*Requirement*: Restate word for word the lines in the listing below, starting at the line containing "let v0 := slotValid (keepSlot s false)" and ending at the line containing "let stale := s.pwr.saveFrom == .sleep", both included; leave out the rest.

*Records supplied*:
#####
/-- VCORE_SET (R410): a legal VMV not below the voltage of the open job's E2 (R27). VOUT_MODE is read and VOUT_COMMAND written
over PMBus in its format, and the command waits for VOUT_SETTLED; a regulator that does not acknowledge the read of VOUT_MODE ends
it with PMBUS_ERROR. -/
def execVcoreSet (turn : VcoreTurn) (s : State) : Host.Outcome State Fault Refusal :=
  let e := turn.entry
  .next (command [0x0902] e (fun _ s =>
    let v := fld (pw e 0) 0 16
    let low := match s.job with | some j => decide (v < j.vcore) | none => false
    checked s [(!rsvOk e [0xFFFF] || decide (v < 650 ∨ 850 < v ∨ v % 5 ≠ 0), stFormat), (low, stVoltageInUse)]
      fun t =>
        let t1 := emit t (.pmbusRead s.pwr.pmbAddr pmbVoutMode)
        match turn.voutMode with
        | none => reject t1 stPmbusError
        | some m =>
          let (t2, w) := voutWord { t1 with pwr := { t1.pwr with vcoreTarget := v } } m v
          .runs (emitAll t2 [.pmbus s.pwr.pmbAddr w, .pmbusRead s.pwr.pmbAddr pmbReadVout]) [v]) s)

/-- The TIME tick at which a VCORE_SET completes (R411). -/
def vcoreEnds (s : State) : State := { s with pwr := { s.pwr with vcoreAt := some s.time.clk } }

/-- VOUT_SETTLED (R410, R412): within ±10 mV the commanded voltage is set, and a change of more than 20 mV makes an anneal
due; otherwise PMBUS_ERROR, the commanded voltage unchanged. -/
def execVoutSettled (readback : Option Nat) (s : State) : Host.Outcome State Fault Refusal :=
  match runningCmd s 0x0902 with
  | none => .next s
  | some r =>
    let v := r.note.getD 0 0
    match readback with
    | none => .next (finish (vcoreEnds s) r stPmbusError [])
    | some mv =>
      if (mv : Int) - v ≤ 10 ∧ (v : Int) - mv ≤ 10 then
        let big := decide (20 < ((v : Int) - s.pwr.vcore).natAbs)
        let s1 := { s with pwr := { s.pwr with vcore := v, vcoreSet := true, vcoreAt := some s.time.clk }
                           anneal := { s.anneal with due := s.anneal.due || big } }
        .next (finish s1 r stOk [])
      else .next (finish (vcoreEnds s) r stPmbusError [])

/-! SAVE and the keep device (R413 to R420). -/

/-- SUPPLY_SAG (R413, R415): FAILED, SAVE with cause 1, CEASE with cause 1 ahead of idle transmitters, the cameras' among them (none from
SLEEP).
During the SAVE of a POWER_STATE OFF it makes the cause 1. -/
def execSupplySag (s : State) : Host.Outcome State Fault Refusal :=
  match s.pwr.state with
  | .off => .next s
  | .save => .next { s with pwr := { s.pwr with saveCause := 1 } }
  | p =>
    let s1 := raise s 0x0A02 (it (powerCode p))
    let s2 := if p = .sleep then s1 else sendCease s1 1
    let s3 := failChip (enterSave s2 1)
    .next ((List.range 4).foldl (fun t k => leaveRun t (40 + k)) s3)

/-- A section of the keep image: KIND and length in dwords, then its dwords (R419). -/
def section_ (kind : Nat) (ds : List Dword) : List Dword := BitVec.ofNat 32 (kind * 2 ^ 24 + ds.length) :: ds

/-- Sections 1 to 8, which always fit (R419). -/
def keepFixed (s : State) : List Dword :=
  section_ 1 [idDw, s.boot.fwVersion, BitVec.ofNat 32 (lifecycle s), BitVec.ofNat 32 (debugCode s.sec.debug),
              BitVec.ofNat 32 (powerCode s.pwr.saveFrom)] ++
  section_ 2 (itq (lineCounter s) ++ itq s.ftb.lamI ++ it s.ftb.lamF ++ itq (masterPos s) ++ dwordsOf s.ftb.g ++
              it (estimate s) ++ it (if s.ftb.reversed then 1 else 0)) ++
  section_ 3 (it (pairCode s.par.state) ++ it s.par.epoch ++ it (genInForce s (lineCounter s)) ++ it s.tables.curveGen) ++
  section_ 4 (dwordsOf s.time.sec ++ it s.time.nsec ++ it s.time.frac ++ it s.time.adj ++ it (servoCode s.ptp.servo)) ++
  section_ 5 (((List.range 8).filter fun i => (axisAt s i).state != .disabled).flatMap fun i => qdws (axisRecord s i)) ++
  section_ 6 (((List.range 32).filter fun k => (loopAt s k).mode != .off).flatMap fun k => qdws (loopRecord s k)) ++
  section_ 7 ((s.pages.list.filter pageActive).flatMap fun p =>
    [p.id] ++ it (pageCode p.state) ++ itq (p.n0.getD 0)) ++
  section_ 8 (allCounters.map fun k => BitVec.ofNat 32 (counterValue s k))

/-- A section of equal entries cut at an entry boundary to fit `room` dwords; whether it was cut (R419). -/
def fitSection (kind : Nat) (entries : List (List Dword)) (size room : Nat) : List Dword × Bool :=
  if room = 0 then ([], !entries.isEmpty) else
  let n := min entries.length ((room - 1) / size)
  (section_ kind (entries.take n).flatten, decide (n < entries.length))

/-- The image's bytes from offset 64 as dwords, and TRUNC: a cut section leaves the later ones out (R419). -/
def keepBody (s : State) : List Dword × Bool :=
  let fixed := keepFixed s
  let room := 32768 - 16 - fixed.length
  let (c, cut) := fitSection 9 ((s.mem.cullets.drop s.mem.culletRead).map culletDws) 8 room
  if cut then (fixed ++ c, true)
  else
    let (l, cut2) := fitSection 10 (s.obs.log.reverse.map eventDws) 16 (room - c.length)
    (fixed ++ c ++ l, cut2)

/-- A slot is valid: MAGIC and CRC (R418). -/
def slotValid (slot : List Dword) : Bool :=
  let len := (rdw slot 3).toNat
  rdw slot 0 == 0x4B454550 && decide (64 ≤ len ∧ len ≤ 131072) &&
  (rdw slot 7).toNat == crc32d ((slot.drop 16).take ((len - 64) / 4))

/-- SEQ `a` is above SEQ `b`, compared as R154 compares views (R418). -/
def seqAbove (a b : Dword) : Bool := decide (0 < signed 32 (a - b).toNat)

/-- The byte address of a slot: BASE, and 131,072 above it (R418). -/
def slotBase (cfg : List Dword) (one : Bool) : Nat := (rdw cfg 2).toNat + if one then 131072 else 0

/-- A slot's content: what the keep device holds there (R418). -/
def keepSlot (s : State) (one : Bool) : List Dword := mapGet [] s.pwr.keepDev (slotBase s.pwr.keepCfg one / 131072)

/-- A slot's content changed. -/
def setSlot (s : State) (one : Bool) (ds : List Dword) : State :=
  { s with pwr := { s.pwr with keepDev := mapSet [] s.pwr.keepDev (slotBase s.pwr.keepCfg one / 131072) ds } }

/-- Which slot holds the newest valid image, if any (R418). -/
def newestSlot (s : State) : Option Bool :=
  let v0 := slotValid (keepSlot s false)
  let v1 := slotValid (keepSlot s true)
  if v0 && v1 then some (seqAbove (rdw (keepSlot s true) 2) (rdw (keepSlot s false) 2))
  else if v0 then some false else if v1 then some true else none

/-- The whole image with its header (R418). -/
def keepImage (s : State) (body : List Dword) (trunc : Bool) : List Dword :=
  let b := fun (c : Bool) (v : Nat) => if c then v else 0
  let stale := s.pwr.saveFrom == .sleep
  [0x4B454550, BitVec.ofNat 32 (2 ^ 16 + s.pwr.saveCause * 2 ^ 8 + b trunc (2 ^ 7) + b stale (2 ^ 6)),
   BitVec.ofNat 32 s.pwr.keepSeq, BitVec.ofNat 32 (64 + 4 * body.length),
   BitVec.ofNat 32 (s.pwr.saveSec / 2 ^ 32 % 2 ^ 16 * 2 ^ 16), BitVec.ofNat 32 s.pwr.saveSec,
   BitVec.ofNat 32 s.pwr.saveNsec, BitVec.ofNat 32 (crc32d body)] ++ List.replicate 8 0 ++ body

/-! The traffic to the keep device (R416 to R418), with the opcodes and addresses of the power record. -/

/-- A command to the keep device: opcode, then its complement (R416). -/
def xspi (op addrBytes addr dummy : Nat) (data : List Dword) (reads : Nat) : Sent :=
  .xspi { op := op, complement := 255 - op, addrBytes := addrBytes, addr := addr, dummy := dummy, data := data, reads := reads }

/-- The bytes of an address: ADDR4 of the power record (R417). -/
def keepAddrBytes (cfg : List Dword) : Nat := if bitOf (rdw cfg 0) 22 then 4 else 3

/-- One write burst, after the write-enable latch is set (R416). -/
def keepBurst (cfg : List Dword) (addr : Nat) (ds : List Dword) : List Sent :=
  [xspi (fld (rdw cfg 1) 8 8) 0 0 0 [] 0, xspi (fld (rdw cfg 1) 24 8) (keepAddrBytes cfg) addr 0 ds 0]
#####
*Output for this task*:
  let v0 := slotValid (keepSlot s false)
  let v1 := slotValid (keepSlot s true)
  if v0 && v1 then some (seqAbove (rdw (keepSlot s true) 2) (rdw (keepSlot s false) 2))
  else if v0 then some false else if v1 then some true else none

/-- The whole image with its header (R418). -/
def keepImage (s : State) (body : List Dword) (trunc : Bool) : List Dword :=
  let b := fun (c : Bool) (v : Nat) => if c then v else 0
  let stale := s.pwr.saveFrom == .sleep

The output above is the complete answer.